Given records:
/-- RUNNING with the firing of valve 10 scheduled at 900, `n` of its Qv = 7 levels indicated. -/
def scheduled (n : Nat) (phase : Phase) (expiry : Option Instant) : State :=
  withValve running 9 fun v => { v with
    schedule := { fireAt := some 900, expiry := expiry, waitLength := 2778, deadline := some 80000 }
    monitor := { v.monitor with indicated := n, phase := phase }
    levels := List.replicate n { state := .sound, indicated := true }
      ++ List.replicate (8 - n) { state := .sound } }

theorem witness_FiringInstantChecksReadiness :
    let s := scheduled 6 .blocking none
    s.unit = .ready image ∧ s.group.mode = .running ∧ (s.valve 9).schedule.fireAt = some 900
      ∧ (s.valve 9).schedule.expiry = none ∧ reached 900 900 = true
      ∧ (s.valve 9).monitor.indicated < Par.nv 9 image - Par.rv 9 image
      ∧ ¬ ((scheduled 7 .blocking none).valve 9).monitor.indicated
          < Par.nv 9 image - Par.rv 9 image := by decide +kernel
theorem witness_WaitExpiryForcesTheFiring :
    (scheduled 6 .blocking (some 3678)).live
      ∧ ((scheduled 6 .blocking (some 3678)).valve 9).schedule.expiry = some 3678
      ∧ reached 3678 3678 = true := ⟨State.live_ready rfl, rfl, rfl⟩
theorem witness_DeadlineFailsACommutatingValve :
    let s := scheduled 0 .commutating none
    s.unit = .ready image ∧ s.group.mode = .running ∧ (s.valve 9).schedule.deadline = some 80000
      ∧ reached 80000 80000 = true ∧ (s.valve 9).monitor.phase = .commutating
      ∧ ((scheduled 0 .conducting none).valve 9).monitor.phase ≠ .commutating := by decide +kernel
/-- Valve 2 fires with its predecessor 10 CONDUCTING, before and at D10. -/
theorem witness_FireMessageActsOnItsValve :
    let s := scheduled 0 .conducting none
    predecessor 1 = 9 ∧ s.group.mode = .running ∧ (s.valve 9).monitor.phase = .conducting
      ∧ (s.valve 1).monitor.phase ≠ .conducting
      ∧ (∃ d, (s.valve 9).schedule.deadline = some d ∧ reached 80000 d = true)
      ∧ ∀ d, (s.valve 9).schedule.deadline = some d → reached 79999 d = false := by
  refine ⟨by decide, rfl, rfl, by decide, ⟨80000, rfl, rfl⟩, fun d h => ?_⟩
  cases h; rfl
theorem witness_FireMaskHoldsTheInstalledNotRetired :
    (fireMask (blocked.valve 2).levels).getLsbD (80 - 1) = true
      ∧ (fireMask (blocked.valve 2).levels).getLsbD (80 - 80) = false
      ∧ (fireMessage 7 (fireMask (blocked.valve 2).levels))[5 + (80 - 1) / 8]? = some 0x00 := by
  decide +kernel

/-! ### Valve channels -/

theorem witness_MessagesAreChecked :
    blocked.isReady = true ∧ readMessage (0x81#8 :: []) = none ∧ readMessage (0x82#8 :: [1, 2]) = none
      ∧ ([0x83#8].head? ≠ some 0x81#8 ∧ [0x83#8].head? ≠ some 0x82#8)
      ∧ State.reset.isReady = false ∧ State.reset.live :=
  ⟨rfl, by decide +kernel, by decide +kernel, by decide, rfl, reset_live⟩

def channelOf (up : Bool) (n : Nat) : State := withValve blocked 3 fun v =>
  { v with channel := { up := up, run := n, lastMessage := some 5, lastSend := some 5 } }

theorem witness_ValidMessagesProveTheChannel :
    (channelOf true 0).isReady = true
      ∧ readMessage (0x82#8 :: bytes2 (crc16 [0x82])) = some .idle
      ∧ ((channelOf true 0).valve 3).channel.up = true
      ∧ ((channelOf false 0).valve 3).channel.run = 0
      ∧ ¬ (∃ m, ((channelOf false 1).valve 3).channel.lastMessage = some m ∧ span m 2006 ≤ 2000)
      ∧ (∃ m, ((channelOf false 6).valve 3).channel.lastMessage = some m ∧ span m 2005 ≤ 2000)
      ∧ ((channelOf false 6).valve 3).channel.run < 7
      ∧ ((channelOf false 7).valve 3).channel.run = 7 := by
  refine ⟨rfl, by decide +kernel, rfl, rfl, ?_, ⟨5, rfl, by decide⟩, by decide, rfl⟩
  rintro ⟨m, h, hs⟩
  cases h
  exact absurd hs (by decide)
theorem witness_ChannelTimersAct :
    let s := channelOf true 0
    s.isReady = true ∧ (s.valve 3).channel.up = true ∧ (s.valve 3).channel.lastMessage = some 5
      ∧ (s.valve 3).channel.lastSend = some 5
      ∧ reached 2005 (after 5 2000) = true ∧ reached 2004 (after 5 2000) = false
      ∧ reached 505 (after 5 500) = true ∧ reached 504 (after 5 500) = false := by decide +kernel

/-! ### Pulse reports -/

/-- The stamp is 4,000 ticks old, and widths and gap stand at the ends of their windows. -/
theorem witness_ReportsAreClassified :
    readMessage (0x81#8 :: report 1 1 4 0 0 5000) = some (.report ⟨1, 1, 4, 0, 0, 5000⟩)
      ∧ classify image 0 9000 ⟨1, 1, 4, 0, 0, 5000⟩ = .noise
      ∧ classify image 0 9000 ⟨8, 1, 5, 0, 0, 5000⟩ = .ind
      ∧ classify image 0 9000 ⟨8, 2, 15, 20, 5, 5000⟩ = .pfi
      ∧ classify image 0 9000 ⟨8, 1, 40, 0, 0, 5000⟩ = .lft
      ∧ classify image 0 9000 ⟨9, 1, 5, 0, 0, 5000⟩ = .noise
      ∧ classify image 0 9001 ⟨8, 1, 5, 0, 0, 5000⟩ = .noise
      ∧ (31 : Nat) + 1 = Par.noiselim image := by decide +kernel

/-- Valve 10 with its first four levels DARK, FAULTED, RETIRED and SOUND, in phase `p`. -/
def strays (p : Phase) : State := withValve running 9 fun v => { v with
  monitor := { v.monitor with phase := p }
  levels := [{ state := .dark }, { state := .faulted }, { state := .retired }]
    ++ List.replicate 5 { state := .sound } }

/-- Reports of level 1 DARK, level 2 FAULTED and level 3 RETIRED that reach `exec`. -/
theorem witness_ReportsActOnTheirRecord :
    let v (j : Nat) : Level := ((((strays .blocking).atInstant 9000).superviseMessage 9).valve 9).level j
    (strays .blocking).unit = .ready image
      ∧ readMessage (0x81#8 :: report 1 1 5 0 0 5000) = some (.report ⟨1, 1, 5, 0, 0, 5000⟩)
      ∧ classify image 9 9000 ⟨1, 1, 5, 0, 0, 5000⟩ = ReportClass.ind.pulse
      ∧ classify image 9 9000 ⟨2, 2, 5, 20, 15, 5000⟩ = ReportClass.pfi.pulse
      ∧ classify image 9 9000 ⟨2, 1, 40, 0, 0, 5000⟩ = ReportClass.lft.pulse
      ∧ ((v 1).take .ind .interval 5000 0).standing = .stray
      ∧ ((v 2).take .pfi .interval 5000 0).standing = .protectiveOnly
      ∧ ((v 2).take .lft .interval 5000 0).standing = .fault ∧ (v 2).state = .faulted
      ∧ ((v 3).take .lft .interval 5000 0).standing = .stray ∧ (v 3).state ≠ .absent := by
  decide +kernel
/-- Both marks, and a PFI that newly sets its flag below PTv = 2. -/
theorem witness_ReportsActOnTheirRecord_marks :
    let s1 (p : Phase) := ((strays p).atInstant 9000).superviseMessage 9
    (s1 .conducting).marksConduction 9 ∧ ¬ (s1 .blocking).marksConduction 9
      ∧ ((s1 .blocking).valve 9).noProtective (Par.ptv 9 image) { state := .faulted } .pfi := by
  refine ⟨⟨by decide +kernel, .inl rfl⟩, fun h => absurd h.1 (by decide +kernel), fun _ => .inr (.inl ?_)⟩
  decide +kernel
/-- The states of the first half of ReportsActOnTheirRecord. -/
theorem witness_ReportsActOnTheirRecord_states :
    LevelState.unproven.counting = true ∧ LevelState.sound.counting = true
      ∧ LevelState.suspect.counting = true ∧ LevelState.dark.counting = false
      ∧ LevelState.faulted.counting = false ∧ LevelState.retired.counting = false := by decide
theorem witness_FaultReportFaultsTheLevel :
    blocked.unit = .ready image
      ∧ readMessage (0x81#8 :: report 1 1 40 0 0 5000) = some (.report ⟨1, 1, 40, 0, 0, 5000⟩)
      ∧ classify image 0 9000 ⟨1, 1, 40, 0, 0, 5000⟩ = .lft
      ∧ (((blocked.atInstant 9000).superviseMessage 0).valve 0).level 1 = { state := .sound } := by
  decide +kernel

/-- Valve 10 with `n` levels indicated, its first not, last fired at 8,000, in phase `p` and mode `m`. -/
def indicating (m : Mode) (p : Phase) (n : Nat) (expiry : Option Instant) : State :=
  withValve (inMode m) 9 fun v => { v with
    schedule := { fireAt := expiry.map fun _ => 900, expiry := expiry, deadline := some 80000 }
    monitor := { v.monitor with phase := p, indicated := n, lastFire := some 8000 }
    levels := List.replicate (8 - n) { state := .sound }
      ++ List.replicate n { state := .sound, indicated := true } }

/-- Valve `j` once the message arriving at `t` has proved its line. -/
def proved (s : State) (t : Instant) (j : Valve) : ValveRecord :=
  ((s.atInstant t).superviseMessage j).valve j

/-- What the statements on indications ask of the report at 9,000 and of its record: an IND, and a PFI
that is the first of PTv = 2. -/
theorem witness_IndicationIsCounted :
    let s := indicating .running .blocking 5 none
    let v := proved s 9000 9
    s.unit = .ready image
      ∧ readMessage (0x81#8 :: report 1 1 5 0 0 5000) = some (.report ⟨1, 1, 5, 0, 0, 5000⟩)
      ∧ readMessage (0x81#8 :: report 1 2 5 20 15 5000) = some (.report ⟨1, 2, 5, 20, 15, 5000⟩)
      ∧ classify image 9 9000 ⟨1, 1, 5, 0, 0, 5000⟩ = ReportClass.ind.pulse
      ∧ classify image 9 9000 ⟨1, 2, 5, 20, 15, 5000⟩ = ReportClass.pfi.pulse
      ∧ (v.level 1).state.counting = true ∧ (v.level 1).indicated = false
      ∧ (v.level 8).indicated = true ∧ v.monitor.phase ≠ .conducting
      ∧ v.monitor.distinctPfi + 1 < Par.ptv 9 image
      ∧ v.monitor.indicated + 1 ≠ Par.nv 9 image - Par.rv 9 image := by decide +kernel
theorem witness_IndicationIsCounted_marks :
    let s1 (p : Phase) := ((indicating .running p 5 none).atInstant 8999).superviseMessage 9
    ¬ (s1 .blocking).marksConduction 9 ∧ (s1 .conducting).marksConduction 9
      ∧ ((s1 .blocking).valve 9).noProtective (Par.ptv 9 image) { state := .sound } .pfi :=
  ⟨fun h => absurd h.1 (by decide +kernel), ⟨by decide +kernel, .inl rfl⟩,
    fun _ => .inr (.inl (by decide +kernel))⟩
/-- REFSP = 1,000: a CONDUCTING valve 999 ticks after its fire message. -/
theorem witness_IndicationIsCounted_conducting :
    let s := indicating .running .conducting 5 none
    (proved s 8999 9).monitor.phase = .conducting
      ∧ s.group.mode = .running ∧ classify image 9 8999 ⟨1, 1, 5, 0, 0, 5000⟩ = .ind
      ∧ ∃ f, (proved s 8999 9).monitor.lastFire = some f
          ∧ span f 8999 < Par.refsp image :=
  ⟨by decide +kernel, rfl, by decide +kernel, 8000, by decide +kernel, by decide +kernel⟩

/-- In BYPASS with the legs {1,4} and {3,6}: valve 10 is no leg, valve 7 is one; each with six of its
levels indicated. -/
def gatedAt (j : Valve) (p : Phase) : State := { indicating .bypass p 6 none with
  group := bypassing.group
  valves := Vector.replicate 12 soundValve |>.set j ((indicating .bypass p 6 none).valve 9) }

theorem witness_CompletedQuorumActs :
    let s := indicating .running .commutating 6 none
    let w := indicating .running .blocking 6 (some 9500)
    let v := proved s 9000 9
    (v.level 1).state.counting = true ∧ (v.level 1).indicated = false
      ∧ v.monitor.indicated + 1 = Par.nv 9 image - Par.rv 9 image
      ∧ v.monitor.phase = .commutating ∧ v.schedule.deadline = some 80000
      ∧ (proved w 9000 9).monitor.phase = .blocking ∧ (proved w 9000 9).schedule.expiry.isSome
      ∧ (proved (indicating .running .blocking 6 none) 9000 9).schedule.expiry = none := by
  decide +kernel
/-- The regimes of BYPASS: a valve outside the legs CONDUCTING, a leg valve COMMUTATING. -/
theorem witness_CompletedQuorumActs_regimes :
    ¬ (gatedAt 9 .conducting).outsideFreeRegime 9 ∧ (gatedAt 6 .commutating).outsideFreeRegime 6
      ∧ (proved (gatedAt 9 .conducting) 9000 9).monitor.indicated + 1 = 7
      ∧ (proved (gatedAt 6 .commutating) 9000 6).monitor.phase = .commutating := by
  refine ⟨?_, .inr ⟨_, rfl, by decide⟩, by decide +kernel, by decide +kernel⟩
  rintro (h | ⟨g, h, hj⟩)
  · cases h
  · cases h; exact absurd hj (by decide)
/-- What they do: back to BLOCKING with no Bj, and a block-back at the stamp. -/
theorem test_quorum_in_bypass :
    let u := run (.pulseReport 9000 9 (report 1 1 5 0 0 5000)) (gatedAt 9 .conducting)
    let w := run (.pulseReport 9000 6 (report 1 2 5 20 15 5000)) (gatedAt 6 .commutating)
    (u.valve 9).monitor.phase = .blocking ∧ (u.valve 9).monitor.blockBack = none
      ∧ (w.valve 6).monitor.phase = .blocking ∧ (w.valve 6).monitor.blockBack = some 5000
      ∧ (w.valve 6).monitor.distinctPfi = 1 := by decide +kernel
theorem witness_DroppedLevelRefiresTheValve :
    let s := indicating .running .conducting 0 none
    let v := proved s 9000 9
    classify image 9 9000 ⟨1, 1, 5, 0, 0, 5000⟩ = ReportClass.ind.pulse
      ∧ classify image 9 9000 ⟨1, 2, 5, 20, 15, 5000⟩ = ReportClass.pfi.pulse
      ∧ (v.level 1).state.counting = true
      ∧ ((s.atInstant 9000).superviseMessage 9).marksConduction 9
      ∧ ∀ f, v.monitor.lastFire = some f → Par.refsp image ≤ span f 9000 := by
  refine ⟨by decide +kernel, by decide +kernel, by decide +kernel, ⟨by decide +kernel, .inl rfl⟩,
    fun f h => ?_⟩
  have hf : (proved (indicating .running .conducting 0 none) 9000 9).monitor.lastFire = some 8000 := by
    decide +kernel
  cases h.symm.trans hf
  decide +kernel

/-- Valve 10 with one level flagged PFI of the PTv = 2. -/
def protecting (expiry : Option Instant) : State :=
  withValve (inMode .running) 9 fun v => { v with
    schedule := { fireAt := expiry.map fun _ => 900, expiry := expiry, deadline := some 80000 }
    monitor := { v.monitor with distinctPfi := 1 }
    levels := v.levels.set 3 { state := .sound, pfi := true } }

theorem witness_ProtectiveFiringActsInEveryMode :
    let r : PulseReport := ⟨1, 2, 5, 20, 15, 5000⟩
    let v := proved (protecting (some 9500)) 9000 9
    readMessage (0x81#8 :: report 1 2 5 20 15 5000) = some (.report r)
      ∧ classify image 9 9000 r = .pfi ∧ (v.level 1).state.counting = true
      ∧ (v.level 1).pfi = false ∧ Par.ptv 9 image ≤ v.monitor.distinctPfi + 1
      ∧ v.monitor.phase ≠ .conducting ∧ v.schedule.expiry.isSome
      ∧ (proved (protecting none) 9000 9).schedule.expiry = none := by
  decide +kernel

What the exercise asks: Look back at the entries above. Retype the line with "below PTv = 2. -/", the line with "blocked.unit = .ready image", and all lines in between.

Your solution:
/-- Both marks, and a PFI that newly sets its flag below PTv = 2. -/
theorem witness_ReportsActOnTheirRecord_marks :
    let s1 (p : Phase) := ((strays p).atInstant 9000).superviseMessage 9
    (s1 .conducting).marksConduction 9 ∧ ¬ (s1 .blocking).marksConduction 9
      ∧ ((s1 .blocking).valve 9).noProtective (Par.ptv 9 image) { state := .faulted } .pfi := by
  refine ⟨⟨by decide +kernel, .inl rfl⟩, fun h => absurd h.1 (by decide +kernel), fun _ => .inr (.inl ?_)⟩
  decide +kernel
/-- The states of the first half of ReportsActOnTheirRecord. -/
theorem witness_ReportsActOnTheirRecord_states :
    LevelState.unproven.counting = true ∧ LevelState.sound.counting = true
      ∧ LevelState.suspect.counting = true ∧ LevelState.dark.counting = false
      ∧ LevelState.faulted.counting = false ∧ LevelState.retired.counting = false := by decide
theorem witness_FaultReportFaultsTheLevel :
    blocked.unit = .ready image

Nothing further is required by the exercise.